§ **SUPPLIED DATA**
-- ==== Sys2Proof/Tests/Slice0.lean ====
section
/-! SUPPORT. Tests: the well-formedness checks refuse, words of the spec decode, and the hypotheses of every statement
are met. A state is a small change of `base`: one group of one team of one kernel of context 0 on core 0. -/

namespace Sys2Proof.Tests

open Sys2Proof Sys2Proof.Machine

/-! ## Helpers -/

def g0 : Group := { slot0 := { mask := 0xFFFFFFFF } }
def t0 : Team := { slots := [0], live := [0], scratchLen := 1024, tiles := 64 }
def k0 : Kernel := { rec_ := { regs := 256, team := 1, gridTeams := 1, flags := 0 }, st := .running }
def base : State :=
  { groups := [(0, g0)], teams := [(0, t0)], kernels := [(0, k0)]
    ctxs := [(0, { st := .active, rate := 0xFFFFFF, enable := true })], next := 1 }

def withG (g : Group) : State := { base with groups := [(0, g)] }
def withS (l : Tbl W64) : State := withG { g0 with sreg := l }

/-- The environment of the issuer, where it has a group. -/
def at_ (o : Fields) (s : State) : Env := (s.envAt s.cur o).getD ⟨{}, {}, 0, 0, 0, o, {}, 0, {}⟩

def readyB (mk : Fields → Instr) (o : Fields) (s : State) : Bool :=
  decide ((mk o).fields = some o) && (s.envAt s.cur o).isSome && decide ((mk o).check = none) &&
    !s.waits (mk o) (at_ o s) && !accBad (mk o) (at_ o s) && !latchBad (at_ o s).g (mk o) o

theorem at_o {o : Fields} {s : State} : (at_ o s).o = o := by
  unfold at_ State.envAt; split <;> rfl

theorem ready {mk : Fields → Instr} {o : Fields} {s : State} (h : readyB mk o s = true) :
    Ready (mk (at_ o s).o) s (at_ o s) := by
  simp only [readyB, Bool.and_eq_true, decide_eq_true_eq, Bool.not_eq_true'] at h
  obtain ⟨⟨⟨⟨⟨hf, he⟩, hc⟩, hw⟩, ha⟩, hl⟩ := h
  rw [at_o]
  refine ⟨?_, by rw [at_o]; exact hf, hc, fun _ => hw, ha, by rw [at_o]; exact hl⟩
  rw [at_o]; unfold at_
  obtain ⟨e, he⟩ := Option.isSome_iff_exists.1 he
  rw [he]; rfl

/-- The first of some operand records that passes the checks. -/
def pick (mk : Fields → Instr) (l : List Fields) : Fields := (l.find? fun o => decide ((mk o).check = none)).getD {}

def ss (t : Ty) : List Fields :=
  [{ a := .s 1, ty := t }, { a := .s 1, b := .s 2, ty := t }, { a := .s 1, b := .s 2, c := .s 3, ty := t }]
def vs (t : Ty) : List Fields := [{ dst := 8, a := .v 2, ty := t }, { dst := 8, a := .v 2, b := .v 4, ty := t },
  { dst := 8, a := .v 2, b := .v 4, c := .v 6, ty := t }]

/-- An instruction issues somewhere, and its result has room. -/
def Issues (mk : Fields → Instr) : Prop :=
  ∃ (s : State) (e : Env) (now : Group), Ready (mk e.o) s e ∧ s.group? e.me.core e.me.slot = some now ∧ e.run ≠ 0 ∧
    e.room (e.issued (mk e.o) s.pair.isSome now).v (resultNames e.o.dst.toNat true) ∧
    e.room (e.issued (mk e.o) s.pair.isSome now).v (resultNames e.o.dst.toNat false)

def roomB (e : Env) (v : Tbl VReg) (names : List Nat) : Bool :=
  decide ((names.foldl (fun t n => t.put n []) v).length ≤ e.kern.rec_.regs)

def issuesB (mk : Fields → Instr) (o : Fields) (s : State) (g : Group) : Bool :=
  let e := at_ o s
  readyB mk o s && decide (s.group? e.me.core e.me.slot = some g) && decide (e.run ≠ 0) &&
    roomB e (e.issued (mk o) s.pair.isSome g).v (resultNames o.dst.toNat true) &&
    roomB e (e.issued (mk o) s.pair.isSome g).v (resultNames o.dst.toNat false)

theorem issues {mk : Fields → Instr} (o : Fields) (s : State) (g : Group) (h : issuesB mk o s g = true) : Issues mk := by
  simp only [issuesB, Bool.and_eq_true, decide_eq_true_eq] at h
  obtain ⟨⟨⟨⟨h1, h2⟩, h3⟩, h4⟩, h5⟩ := h
  exact ⟨s, at_ o s, g, ready h1, h2, h3, by rw [at_o]; unfold Env.room; exact of_decide_eq_true h4,
    by rw [at_o]; unfold Env.room; exact of_decide_eq_true h5⟩

theorem issues_all {α : Type} {l : List α} {f : α → Fields → Instr} {cs : List Fields}
    (h : l.all (fun p => issuesB (f p) (pick (f p) cs) base g0) = true) : ∀ p ∈ l, Issues (f p) :=
  fun p hp => issues _ base g0 (List.all_eq_true.1 h p hp)

/-! ## Witnesses: registers, integer and floating instructions -/

theorem witness_IntegerResults : (∀ p ∈ scalarOps, Issues p.1) ∧ (∀ p ∈ vectorOps, Issues p.1) :=
  ⟨issues_all (f := Prod.fst) (cs := ss .i64) (by decide), issues_all (f := Prod.fst) (cs := vs .i64 ++ vs .b64) (by decide)⟩

theorem witness_ScalarOtherResults : Issues .ssel ∧ Issues .slea ∧ Issues .smovi ∧ Issues .scmp :=
  ⟨issues { dst := 8, a := .s 1, b := .s 2, ty := .i32 } base g0 (by decide),
   issues { dst := 8, a := .s 1, b := .s 2, ty := .n64 } base g0 (by decide),
   issues { dst := 8, a := .imm, ty := .b64, wide := some 5 } base g0 (by decide),
   issues { dst := 1, a := .s 1, b := .s 2, ty := .i32 } base g0 (by decide)⟩

theorem witness_VectorOtherResults : Issues .vmadw ∧ Issues .vdot4 ∧ Issues .vsel ∧ Issues .vcmp :=
  ⟨issues { dst := 8, a := .v 2, b := .v 4, c := .v 6, ty := .n64 } base g0 (by decide),
   issues { dst := 8, a := .v 2, b := .v 4, c := .v 6, ty := .i32, low := 0x20000 } base g0 (by decide),
   issues { dst := 8, a := .v 2, b := .v 4, c := .v 1, ty := .b64 } base g0 (by decide),
   issues { dst := 1, a := .v 2, b := .v 4, ty := .i32 } base g0 (by decide)⟩

theorem witness_PredicateResults : (∀ p ∈ predOps, Issues p.1) ∧ Issues .pmov :=
  ⟨issues_all (f := Prod.fst) (cs := [{ dst := 1, a := .v 2, b := .v 3, ty := .pred }, { dst := 1, a := .v 2, ty := .pred }])
     (by decide),
   issues { dst := 1, a := .s 2, ty := .pred } base g0 (by decide)⟩

theorem witness_LaneResults : Issues .pcnt ∧ Issues .pffs ∧ (∀ m ∈ [VoteMode.any, .all, .eq, .ballot], Issues (.vote m)) ∧
    Issues .vfirst ∧ Issues .vmovs ∧ (∀ m ∈ [ShflMode.idx, .up, .down, .xor], Issues (.shfl m)) :=
  ⟨issues { dst := 8, a := .v 1, ty := .pred } base g0 (by decide), issues { dst := 8, a := .v 1, ty := .pred } base g0 (by decide),
   issues_all (cs := [{ dst := 8, a := .v 1, ty := .pred }]) (by decide),
   issues { dst := 8, a := .v 2, ty := .b32 } base g0 (by decide),
   issues { dst := 8, a := .v 2, b := .s 1, ty := .b32 } base g0 (by decide),
   issues_all (cs := [{ dst := 8, a := .v 2, b := .v 4, ty := .b32 }]) (by decide)⟩

theorem witness_Reductions : Issues .vred ∧ Issues .vscan ∧
    ∃ s e, Ready (.vred e.o) s e ∧ e.o.ty = .n32 ∧ e.o.md.spec.toNat % 8 = 0 :=
  ⟨issues { dst := 8, a := .v 2, ty := .f32 } base g0 (by decide), issues { dst := 8, a := .v 2, ty := .i32 } base g0 (by decide),
   base, at_ { dst := 8, a := .v 2, ty := .n32 } base, ready (by decide), by decide, by decide⟩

§ **WORK ORDER**
Output must be limited to the lines beginning with the one that contains "6, ty := .n64" and ending with the last line of the entries, reproduced exactly.

§ **TASK ANSWER**
  ⟨issues { dst := 8, a := .v 2, b := .v 4, c := .v 6, ty := .n64 } base g0 (by decide),
   issues { dst := 8, a := .v 2, b := .v 4, c := .v 6, ty := .i32, low := 0x20000 } base g0 (by decide),
   issues { dst := 8, a := .v 2, b := .v 4, c := .v 1, ty := .b64 } base g0 (by decide),
   issues { dst := 1, a := .v 2, b := .v 4, ty := .i32 } base g0 (by decide)⟩

theorem witness_PredicateResults : (∀ p ∈ predOps, Issues p.1) ∧ Issues .pmov :=
  ⟨issues_all (f := Prod.fst) (cs := [{ dst := 1, a := .v 2, b := .v 3, ty := .pred }, { dst := 1, a := .v 2, ty := .pred }])
     (by decide),
   issues { dst := 1, a := .s 2, ty := .pred } base g0 (by decide)⟩

theorem witness_LaneResults : Issues .pcnt ∧ Issues .pffs ∧ (∀ m ∈ [VoteMode.any, .all, .eq, .ballot], Issues (.vote m)) ∧
    Issues .vfirst ∧ Issues .vmovs ∧ (∀ m ∈ [ShflMode.idx, .up, .down, .xor], Issues (.shfl m)) :=
  ⟨issues { dst := 8, a := .v 1, ty := .pred } base g0 (by decide), issues { dst := 8, a := .v 1, ty := .pred } base g0 (by decide),
   issues_all (cs := [{ dst := 8, a := .v 1, ty := .pred }]) (by decide),
   issues { dst := 8, a := .v 2, ty := .b32 } base g0 (by decide),
   issues { dst := 8, a := .v 2, b := .s 1, ty := .b32 } base g0 (by decide),
   issues_all (cs := [{ dst := 8, a := .v 2, b := .v 4, ty := .b32 }]) (by decide)⟩

theorem witness_Reductions : Issues .vred ∧ Issues .vscan ∧
    ∃ s e, Ready (.vred e.o) s e ∧ e.o.ty = .n32 ∧ e.o.md.spec.toNat % 8 = 0 :=
  ⟨issues { dst := 8, a := .v 2, ty := .f32 } base g0 (by decide), issues { dst := 8, a := .v 2, ty := .i32 } base g0 (by decide),
   base, at_ { dst := 8, a := .v 2, ty := .n32 } base, ready (by decide), by decide, by decide⟩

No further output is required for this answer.